In the introduction to their book Religious Journeys in India: Pilgrims, Tourists, and Travelers, editors Andrea Marion Pinkney and John Whalen-Bridge write that the goal of the book is to explore various overlapping and intersecting reasons for religious travel in India, and to “discover new mappings of the sacred in interreligious and regional case studies from India” (3). In keeping with this broad theme, the book contains chapters on a wide array of topics and examines pilgrimage in India with respect to Muslims, Buddhists, Hindus, Sikhs, Christians, and local/regional religious identities.
After the introduction, the book is divided into three sections. Pinkney and Whalen-Bridge note that the goal of the first section, “Constructing Community Spaces,” is to “investigate the ways in which groups interact with sites to generate and maintain particular communal identities” (3). In the first chapter of this section, Carla Bellamy examines Muslim pilgrimage sites in India, focusing particularly on Husain Tekri, or the “Hill of Husain” (15) in Madhya Pradesh, India. Bellamy notes that though interpretations of this site have changed over time, commemorations at the site allow attendees to connect with both the historical past and the contemporary global Islamic community while simultaneous helping to develop a uniquely Indian Islamic identity. The theme of regional religious identity is also taken up in Joanna Cook’s chapter focusing on Thai Buddhist pilgrimages to India (and to Lumbini, Nepal). Cook notes that when Thai groups tour pilgrimage sites, their identity as Thai Buddhists and their Thai ritual practices mediate their experiences in India. The last chapter in this section, by Kiran A. Shinde, examines Anand Sagar, a religious theme park in Maharashtra, India. Shinde explores the paradoxical nature of this site, which is both religious and recreational.
The second section of the book, “Pilgrimage as Paradox,” continues to examine pilgrimage sites where the location’s religious aspect seems to be at cross-purposes with some other aspect. Chapter 4, by Dibyesh Anand, examines the Indian town of Ayodhya—believed by some to be the birthplace of Hindu deity Ram—and where the Babri Masjid mosque was destroyed by Hindutva activists in 1992. Anand discusses Ayodha as a “religious-nationalist pilgrimage center” (92) that is also key to the construction of a Hindutva masculinity. Robbie B.H. Goh’s chapter uses a metaphor of osmosis to describe Bihar, India as an “anti-pilgrimage site” (117), which attracts Christian missionaries given that it is constructed as a place with few Christians and poor socioeconomic status. In chapter 6, Alex Norman explores spiritual tourism in Rishikesh, India, particularly that done outside of conventional religious sites, as a means of understanding “modern noninstitutional religiosity among Westerners” (114). The last chapter in this section, by Whalen-Bridge, examines pilgrimages to Dharamsala, India as a substitute location for Tibet. Like earlier chapters in this volume, Whalen-Bridge explores the idea of “spiritual tourism” (169), and how its seeming contradictions may be resolved by pilgrims/tourists.
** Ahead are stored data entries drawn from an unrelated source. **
/-! ### Event sources (Tables of each chapter; 19-7) -/

def SYS.ev_READY : Nat := 0
def SYS.ev_LOADER_FALLBACK : Nat := 1
def SYS.ev_RECOVERY : Nat := 2
def SYS.ev_RES_IMAGE_FAIL : Nat := 3
def SYS.ev_PUSH_IMAGE_FAIL : Nat := 4
def SYS.ev_REPAIR_REBUILT : Nat := 5
def SYS.ev_ROOT_UNLOCK : Nat := 6
def SYS.ev_CARRIER_REFUSED : Nat := 7
def SYS.ev_EARLY_DROP : Nat := 8
def RAP.ev_SESSION_OPEN : Nat := 0
def RAP.ev_SESSION_CLOSED : Nat := 1
def RAP.ev_AUTH_FAIL : Nat := 2
def RAP.ev_REPLAY : Nat := 3
def RAP.ev_VERSION_REJECT : Nat := 4
def RAP.ev_EVT_LOST : Nat := 5
def RAP.ev_MGT_LINK_DOWN : Nat := 6
def RAP.ev_MGT_LINK_UP : Nat := 7
def CNV.ev_PLL_UNLOCK : Nat := 0
def CNV.ev_PLL_LOCK : Nat := 1
def CNV.ev_ADC_CLIP : Nat := 2
def CNV.ev_SIG_LOW : Nat := 3
def CNV.ev_D2D_LANE_SPARED : Nat := 4
def CNV.ev_D2D_SPARES_EXHAUSTED : Nat := 5
def CNV.ev_D2D_LINK_FAIL : Nat := 6
def CAL.ev_FULL_DONE : Nat := 0
def CAL.ev_FULL_FAIL : Nat := 1
def CAL.ev_HEALTH_FAIL : Nat := 2
def CAL.ev_SPARE_READY : Nat := 3
def CAL.ev_SPARE_SWAPPED : Nat := 4
def CAL.ev_SPARE_FAIL : Nat := 5
def CAL.ev_SPARES_EXHAUSTED : Nat := 6
def CAL.ev_HOLD_START : Nat := 7
def CAL.ev_HOLD_END : Nat := 8
def CAL.ev_SKEW_WEAK : Nat := 9
def CAL.ev_CODE_LIMIT : Nat := 10
def CAL.ev_OBS_FAIL : Nat := 11
def RXD.ev_ACQ_TRACK : Nat := 0
def RXD.ev_ACQ_LOST : Nat := 1
def RXD.ev_RX_LOS : Nat := 2
def RXD.ev_CD_SEARCH_FAIL : Nat := 3
def RXD.ev_EQ_SINGULAR : Nat := 4
def RXD.ev_POL_SWAP : Nat := 5
def RXD.ev_SOP_TRANSIENT : Nat := 6
def RXD.ev_PHASE_JUMP : Nat := 7
def RXD.ev_FB_CLAMP : Nat := 8
def RXD.ev_FB_NO_RESPONSE : Nat := 9
def RXD.ev_NLC_ON : Nat := 10
def RXD.ev_NLC_OFF : Nat := 11
def RXD.ev_SLICE_FAIL : Nat := 12
def RXD.ev_SLICE_SWAPPED : Nat := 13
def RXD.ev_SLICE_SPARE_EXHAUSTED : Nat := 14
def RXD.ev_SNAP_DONE : Nat := 15
def RXD.ev_CD_MEM_HIT : Nat := 16
def TXD.ev_OUTPUT_LIVE : Nat := 0
def TXD.ev_OUTPUT_MUTED : Nat := 1
def TXD.ev_OPT_FAULT : Nat := 2
def TXD.ev_LASER_READY_TIMEOUT : Nat := 3
def TXD.ev_MASK_CHECK_DONE : Nat := 4
def TXD.ev_MASK_CHECK_FAIL : Nat := 5
def TXD.ev_MASK_LIVE_FAIL : Nat := 6
def TXD.ev_CLIP : Nat := 7
def TXD.ev_PRECOMP_DONE : Nat := 8
def SUB.ev_LEAF_JOINED : Nat := 0
def SUB.ev_LEAF_LOST : Nat := 1
def SUB.ev_JOIN_REFUSED : Nat := 2
def SUB.ev_ALIEN : Nat := 3
def SUB.ev_COLLIDED : Nat := 4
def SUB.ev_SCHED_APPLIED : Nat := 5
def SUB.ev_SCHED_CHECK_FAIL : Nat := 6
def SUB.ev_WINDOW_LOST : Nat := 7
def SUB.ev_OFFSET_SENT : Nat := 8
def SUB.ev_ASSIGN_OVERFLOW : Nat := 9
def SUB.ev_LEAF_IN_SERVICE : Nat := 10
def SUB.ev_LEAF_DEREGISTERED : Nat := 11
def SUB.ev_JOIN_NO_REPLY : Nat := 12
def FEC.ev_UNCORR : Nat := 0
def FEC.ev_BCH_FAIL : Nat := 1
def FEC.ev_CAP_LIMITED : Nat := 2
def FEC.ev_CAP_RESTORED : Nat := 3
def FEC.ev_IMAX_REFUSED : Nat := 4
def FEC.ev_ENGINE_FAIL : Nat := 5
def FEC.ev_ENGINE_SPARED : Nat := 6
def FEC.ev_ENGINE_SPARES_EXHAUSTED : Nat := 7
def FEC.ev_ENGINE_SHORT : Nat := 8
def FEC.ev_LATE : Nat := 9
def FRM.ev_ALIGN_LOCK : Nat := 0
def FRM.ev_ALIGN_LOST : Nat := 1
def FRM.ev_UNC_SET : Nat := 2
def FRM.ev_UNC_CLEAR : Nat := 3
def FRM.ev_SD_SET : Nat := 4
def FRM.ev_SD_CLEAR : Nat := 5
def FRM.ev_TIM : Nat := 6
def FRM.ev_RDI_RX : Nat := 7
def FRM.ev_RDI_CLEAR : Nat := 8
def FRM.ev_CAP_MISMATCH : Nat := 9
def FRM.ev_VERSION_CHANGE : Nat := 10
def FRM.ev_PS_ACCEPT : Nat := 11
def FRM.ev_PS_INCONSISTENT : Nat := 12
def FRM.ev_SPINE_BAD : Nat := 13
def FRM.ev_HB_SNAP_DONE : Nat := 14
def OSP.ev_INS_OVERFLOW : Nat := 0
def OSP.ev_INS_SHORT : Nat := 1
def PMB.ev_TCA : Nat := 0
def PMB.ev_BIN_END : Nat := 1
def PMB.ev_DAY_END : Nat := 2
def PMB.ev_EP_READ_FAIL : Nat := 3
def PMB.ev_SUSPECT : Nat := 4
def GTH.ev_GATHERING_FAIL : Nat := 0
def GTH.ev_GATHERING_OK : Nat := 1
def GTH.ev_COLL_LOCK : Nat := 2
def GTH.ev_COLL_LOST : Nat := 3
def GTH.ev_RECOLLATE : Nat := 4
def GTH.ev_DELAY_RANGE : Nat := 5
def GTH.ev_PSW : Nat := 6
def GTH.ev_PG_SWITCH : Nat := 7
def GTH.ev_PG_FOP : Nat := 8
def GTH.ev_PG_MISMATCH : Nat := 9
def GTH.ev_CHECK_FAIL : Nat := 10
def CRY.ev_TAG_FAIL : Nat := 0
def CRY.ev_RELEASED_UNVERIFIED : Nat := 1
def CRY.ev_CTR_WARN : Nat := 2
def CRY.ev_CTR_EXHAUSTED : Nat := 3
def CRY.ev_TX_SWITCHED : Nat := 4
def CRY.ev_RX_SWITCHED : Nat := 5
def CRY.ev_KEY_MISSING : Nat := 6
def CRY.ev_KEY_LOAD_FAIL : Nat := 7
def CRY.ev_RX_KEY_LOST : Nat := 8
def CRY.ev_SUITE_VERSION : Nat := 9
def CRY.ev_SELFTEST_DONE : Nat := 10
def CRY.ev_SELFTEST_FAIL : Nat := 11
def CRY.ev_AGREE_DONE : Nat := 12
def CRY.ev_AGREE_FAIL : Nat := 13
def CRY.ev_KEYS_ZEROISED : Nat := 14
def CLN.ev_SIG_LOST (i : Nat) : Nat := 0 + i
def CLN.ev_CDR_UNLOCK (i : Nat) : Nat := 4 + i
def CLN.ev_PLL_UNLOCK : Nat := 8
def MAC.ev_PCS_LOST (i : Nat) : Nat := 0 + i
def MAC.ev_CLIENT_FAIL (i : Nat) : Nat := 32 + i
def MAC.ev_MAP_SHORT (i : Nat) : Nat := 64 + i
def MAC.ev_DEMAP_SLIP (i : Nat) : Nat := 96 + i
def CLS.ev_MISS_OVERFLOW : Nat := 0
def CLS.ev_DT_READ_FAIL : Nat := 1
def CLS.ev_NO_EP : Nat := 2
def QMG.ev_NOBUF : Nat := 0
def QMG.ev_BW_REFUSED : Nat := 1
def QMG.ev_BP_ON : Nat := 2
def QMG.ev_EGRESS_OVERFLOW : Nat := 3
def QMG.ev_BUF_READ_FAIL : Nat := 4
def SHP.ev_DEBT_CAPPED : Nat := 0
def SHP.ev_WHEEL_CLAMP : Nat := 1
def FBL.ev_LINK_UP : Nat := 0
def FBL.ev_LINK_DOWN : Nat := 1
def FBL.ev_LANE_DROPPED : Nat := 2
def FBL.ev_LANE_RESTORED : Nat := 3
def FBL.ev_TRAIN_FAIL : Nat := 4
def FBL.ev_FOM_LOW : Nat := 5
def FBL.ev_VERSION_LOW : Nat := 6
def FBR.ev_ADDR_CONFLICT : Nat := 0
def FBR.ev_DOMAIN_FOREIGN : Nat := 1
def FBR.ev_ROUTE_APPLIED : Nat := 2
def FBR.ev_NO_ROUTE : Nat := 3
def FBR.ev_TOPO_CHANGE : Nat := 4
def FBR.ev_RESEQ_SKIP : Nat := 5
def FBR.ev_TRANSIT_DROP : Nat := 6
def FBR.ev_HOP_DROP : Nat := 7
def FBR.ev_PAUSE_EXPIRED : Nat := 8
def TIM.ev_REF_DISQUALIFIED (i : Nat) : Nat := 0 + i
def TIM.ev_REF_QUALIFIED (i : Nat) : Nat := 16 + i
def TIM.ev_SOFT_LIMIT (i : Nat) : Nat := 32 + i
def TIM.ev_DRIFT_ONSET (i : Nat) : Nat := 48 + i
def TIM.ev_VOTED_OUT (i : Nat) : Nat := 64 + i
def TIM.ev_PEER_DISAGREE : Nat := 80
def TIM.ev_MONREF_CHANGE : Nat := 81
def TIM.ev_QL_CHANGE : Nat := 82
def TIM.ev_LOCKED (d : Nat) : Nat := 96 + 16 * d
def TIM.ev_LOCK_LOST (d : Nat) : Nat := 97 + 16 * d
def TIM.ev_HOLDOVER (d : Nat) : Nat := 98 + 16 * d
def TIM.ev_FREERUN (d : Nat) : Nat := 99 + 16 * d
def TIM.ev_SWITCHED (d : Nat) : Nat := 100 + 16 * d
def TIM.ev_STEP_DONE (d : Nat) : Nat := 101 + 16 * d
def TIM.ev_HOLD_NO_HISTORY (d : Nat) : Nat := 102 + 16 * d
def TIM.ev_STEER_CLAMP (i : Nat) : Nat := 120 + i
def CLK.ev_OCXO_LOST : Nat := 0
def CLK.ev_OCXO_RESTORED : Nat := 1
def CLK.ev_XO_OFFSET : Nat := 2
def MEM.ev_TRAIN_FAIL : Nat := 0
def MEM.ev_CH_FAIL : Nat := 1
def MEM.ev_BAND_CHANGE : Nat := 2
def MEM.ev_OVERTEMP : Nat := 3
def MEM.ev_STRONG_USED : Nat := 4
def MEM.ev_STRONG_FAIL : Nat := 5
def ECC.ev_SCRUB_REPORT : Nat := 0
def ECC.ev_SCRUB_STARVED : Nat := 1
def ECC.ev_SECOND_FAIL : Nat := 2
def ECC.ev_MAP_CHANGED : Nat := 3
def PWR.ev_LEAVE_GRANTED : Nat := 0
def PWR.ev_LEAVE_REFUSED : Nat := 1
def PWR.ev_LEAVE_OVERRUN : Nat := 2
def PWR.ev_GOV_CHANGE : Nat := 3
def PWR.ev_OVER_BUDGET : Nat := 4
def PWR.ev_DROOP_SHED : Nat := 5
def PWR.ev_DROOP_STORM : Nat := 6
def PWR.ev_AVS_LIMIT : Nat := 7
def PWR.ev_PMBUS_FAIL : Nat := 8
def THM.ev_WARN : Nat := 0
def THM.ev_WARN_CLEAR : Nat := 1
def THM.ev_THROTTLE_ON : Nat := 2
def THM.ev_THROTTLE_OFF : Nat := 3
def THM.ev_NLC_LIMIT : Nat := 4
def THM.ev_SENSOR_FAIL : Nat := 5
def THM.ev_SENSORS_SHORT : Nat := 6
def THM.ev_LAST_SHUTDOWN : Nat := 7
def HKA.ev_SCAN_DONE : Nat := 0
def HKA.ev_TIP_DONE : Nat := 1
def HKA.ev_SCAN_OVERRUN : Nat := 2
def HKA.ev_TIP_OVERRUN : Nat := 3
def HKA.ev_OVERLOAD : Nat := 4
def HKA.ev_CAL_DONE : Nat := 5
def HKA.ev_CAL_FAIL : Nat := 6
def HKA.ev_CAL_ABORTED : Nat := 7
def FLT.ev_SAFE_STATE : Nat := 0
def FLT.ev_ESCALATED : Nat := 1
def FLT.ev_URGENT_STEP : Nat := 2
def FLT.ev_FAULT_EXIT : Nat := 3
def FLT.ev_STEP3_RESET : Nat := 4
def FLT.ev_CORE_EVT_LOST : Nat := 5
def FLT.ev_ALARM_ON : Nat := 6
def FLT.ev_ALARM_OFF : Nat := 7
def SEC.ev_GUARD_TRIP (i : Nat) : Nat := 0 + i
def SEC.ev_SENSOR_FAULT (i : Nat) : Nat := 8 + i
def SEC.ev_LOCK_ON : Nat := 16
def SEC.ev_KEYSTORE_ERASED : Nat := 17
def SEC.ev_SECRETS_ERASED : Nat := 18
def SEC.ev_KEY_WRITTEN : Nat := 19
def SEC.ev_KEY_WRITE_FAIL : Nat := 20
def SEC.ev_UNWRAP_FAIL : Nat := 21
def SEC.ev_SLOT_CLEARED : Nat := 22
def SEC.ev_KEK_LOADED : Nat := 23
def SEC.ev_KEK_LOAD_FAIL : Nat := 24
def SEC.ev_AUTHORITY_ADDED : Nat := 25
def SEC.ev_AUTHORITY_REMOVED : Nat := 26
def SEC.ev_CLAIM_OPEN : Nat := 27
def SEC.ev_PEER_CHANGED : Nat := 28
def SEC.ev_ATTEST_DONE : Nat := 29
def SEC.ev_ATTEST_FAIL : Nat := 30
def SEC.ev_DEBUG_OPENED : Nat := 31
def SEC.ev_DEBUG_REFUSED : Nat := 32
def SEC.ev_FR_CHALLENGE : Nat := 33
def SEC.ev_FR_ENTERED : Nat := 34
def SEC.ev_FR_REFUSED : Nat := 35
def SEC.ev_KEYBUS_ERROR : Nat := 36
def SEC.ev_RNG_FAIL : Nat := 37
def SEC.ev_GUARD_SELFTEST_DONE : Nat := 38
def NVS.ev_JOURNAL_REPLAYED : Nat := 0
def NVS.ev_JOURNAL_DISCARDED : Nat := 1
def NVS.ev_ECC_CORRECTED : Nat := 2
def NVS.ev_ECC_UNCORRECTABLE : Nat := 3
def NVS.ev_WRITE_FAIL : Nat := 4
def NVS.ev_WEAR_WARN : Nat := 5
def NVS.ev_IMAGE_RECEIVED : Nat := 6
def NVS.ev_IMAGE_INSTALLED : Nat := 7
def NVS.ev_STAGING_OVERFLOW : Nat := 8
def NVS.ev_COLOPHON_UPDATED : Nat := 9
def NVS.ev_REPAIR_MAP_UPDATED : Nat := 10
def NVS.ev_BOARD_RECORD_UPDATED : Nat := 11
def NVS.ev_SCRUB_DONE : Nat := 12
def NVS.ev_RETENTION_WEAK : Nat := 13
def NVS.ev_COMMIT_ABANDONED : Nat := 14
def CPU.ev_WATCHDOG (i : Nat) : Nat := 0 + i
def CPU.ev_CORE_EXCEPTION (i : Nat) : Nat := 8 + i
def CPU.ev_PMU_SAMPLE (i : Nat) : Nat := 16 + i
def CPU.ev_FW_REPLACE_START : Nat := 24
def CPU.ev_FW_REPLACE_DONE : Nat := 25
def CPU.ev_FW_REPLACE_FAIL : Nat := 26
def CPU.ev_USER_FW_FAIL : Nat := 27
def CPU.ev_USER_STARTED : Nat := 28
def RPR.ev_BIST_DONE : Nat := 0
def RPR.ev_BIST_UNREPAIRED : Nat := 1
def RPR.ev_SRAM_REPAIRED : Nat := 2
def RPR.ev_SRAM_SPARES_LOW : Nat := 3
def RPR.ev_SWEEP_START : Nat := 4
def RPR.ev_SWEEP_DONE : Nat := 5
def RPR.ev_SWEEP_SKIPPED : Nat := 6
def RPR.ev_SWEEP_REFUSED : Nat := 7
def RPR.ev_UNIT_CONDEMNED : Nat := 8
def RPR.ev_SPARE_RETIRED : Nat := 9
def RPR.ev_LANE_EXCHANGED : Nat := 10
def RPR.ev_AGEING_WARN : Nat := 11
def RPR.ev_AGEING_LIMIT : Nat := 12
def RPR.ev_MEM_BIST_PASS : Nat := 13
def RPR.ev_MEM_BIST_FAIL : Nat := 14
def RPR.ev_MAP_WRITTEN : Nat := 15
def RPR.ev_MAP_FULL : Nat := 16
def RPR.ev_ENTRY_CLEARED : Nat := 17
def RPR.ev_SPARES_EXHAUSTED : Nat := 18
def MTR.ev_TOKENS_CLIPPED : Nat := 0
“Reversals and Revisions,” the last section of the book, examines the multiple motivations for pilgrimages. Afsar Mohammad’s chapter focuses on the “little Hajj,” pilgrimages to Sufi shrines in India. The chapter by Pinkney, meanwhile, examines the case of Sikhs who travel to Sikh religious sites despite pilgrimages not being encouraged in Sikh religious texts. Chapter 10, by Rodney Sebastian, examines the Ranganiketan cultural performance group from Manipur, India as a case of “reverse pilgrimage” (253)—when a sacred object travels from its normal setting to meet “pilgrims” abroad. Finally, the chapter by Roberta Wollons examines the experiences of women missionaries in southern India, focusing on how the historical timing of their travel influenced their experiences.
Given the breadth of theme, chapters from this book will be of interest to a wide variety of scholars of South Asia, depending on their particular research interests and religious focus. A number of chapters also contribute to a broader theoretical understanding of religious travel, such as Kiran A. Shinde’s chapter on religious tourism, Goh’s conception of “anti-pilgrimage,” and Rodney Sebastian’s discussion of a performance group as a reverse pilgrimage. To scholars interested in pilgrimages, but not in particular cases in India, these chapters will likely be the most salient.
Emily McKendry-Smith is Associate Professor of Sociology at the University of West Georgia.